## Problem to work on
Each line of the listing below containing the word "replay" should be returned.

## Entries supplied
□ □ □ □ □

/-! ### Flush (R348, R349) -/

/-- Discard one flushed flit: LOST, FLUSHED, and the answer of a VC 0 flit. -/
def State.flushOne (s : State) (case : Nat) (f : NocFlit) : State :=
  let vc0 := flitVc f == 0
  let s := s.meter (flitTenant f) 6 1
  let s := { s with
    pwr.flushed := s.pwr.flushed + 1
    pwr.responses := if vc0 then s.pwr.responses + 1 else s.pwr.responses
    pwr.flushes := s.pwr.flushes.map fun x => if x.1 = case then (x.1, x.2.1 + 1, x.2.2 + b2n vc0) else x }
  if vc0 then s.answerNoc f 3 else s

/-- Room for the answers of a number of VC 0 flits. -/
def State.errRoom (s : State) (n : Nat) : Bool := s.noc.qErr.length + n ≤ 16

/-- Flush the pool of a VC. -/
def State.flushPool (s : State) (case : Nat) (v : Fin 8) : State :=
  (s.noc.pool.get v).foldl (fun a p =>
    if a.flushes case p.flit && (v != 0 || a.errRoom 1) then
      let a := { a with noc.pool := a.noc.pool.upd v (·.erase p) }
      let a := a.flushOne case p.flit
      if p.handed then a else a.freeSlot v
    else a) s

/-- Flush the link queues of the engines and of the error responses: none of their flits is on VC 0 but a HITCH_READ never
waits there. -/
def State.flushLinks (s : State) (case : Nat) : State :=
  let gone := (s.ten.linkQ ++ s.red.linkQ.map Prod.fst ++ s.ht.linkQ).filter (s.flushes case)
  let keep := fun f => !s.flushes case f
  gone.foldl (fun a f => a.flushOne case f)
    { s with
      ten.linkQ := s.ten.linkQ.filter keep
      red.linkQ := s.red.linkQ.filter fun p => keep p.1
      ht.linkQ := s.ht.linkQ.filter keep
      noc.redSent := s.noc.redSent ++ (s.red.linkQ.filter fun p => !keep p.1).filterMap Prod.snd }

/-- A held frame without the flits a case flushes. -/
def Held.without (h : Held) (gone : NocFlit → Bool) : Held :=
  { h with v0 := h.v0 && !gone h.s0, v1 := h.v1 && !gone h.s1 }

/-- Flush the replay buffer of a braid, in order, while there is room for its answers: the whole of it, or under case 4 the
flits of a revoked ID. Frames already sent are carried while the link carries them (Table 14.7), so a case 4 too flushes
them only once the port is FAILED or FENCED (assumption log 72, DEDUCED). -/
def State.flushHeld (s : State) (case : Nat) (b : Fin 8) : State :=
  (s.link.tx.get b).held.foldl (fun a h =>
    let l := (heldFlitsOf h).filter (a.flushes case)
    let rest := h.without (a.flushes case)
    if case = 4 && l.isEmpty then a
    else if a.errRoom (l.filter fun f => flitVc f == 0).length then
      l.foldl (fun c f => c.flushOne case f) (a.modTx b fun t => { t with
        held := if rest.v0 || rest.v1 then t.held.map fun x => if x = h then rest else x else t.held.erase h
        replay := none })
    else a) s

/-- A flush goes on: pools, move queues and link queues; the replay buffer too once the port is FAILED or FENCED. -/
def State.flushCase (s : State) (case : Nat) : State :=
  let s := s.cls.vcs.foldl (fun a v => a.flushPool case v) s
  let s := s.flushLinks case
  if s.start.failed || s.start.st == .fenced then octs.foldl (fun a b => a.flushHeld case b) s else s

/-- Nothing of the case is left to flush. -/
def State.flushOver (s : State) (case : Nat) : Bool :=
  s.cls.vcs.all (fun v => !(s.noc.pool.get v).any fun p => s.flushes case p.flit)
    && (!(s.start.failed || s.start.st == .fenced) || octs.all fun b =>
      !(s.link.tx.get b).held.any fun h => (heldFlitsOf h).any (s.flushes case) || (case ≠ 4))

□ □ □ □ □

## Exercise result
/-- Flush the replay buffer of a braid, in order, while there is room for its answers: the whole of it, or under case 4 the
        replay := none })
/-- A flush goes on: pools, move queues and link queues; the replay buffer too once the port is FAILED or FENCED. -/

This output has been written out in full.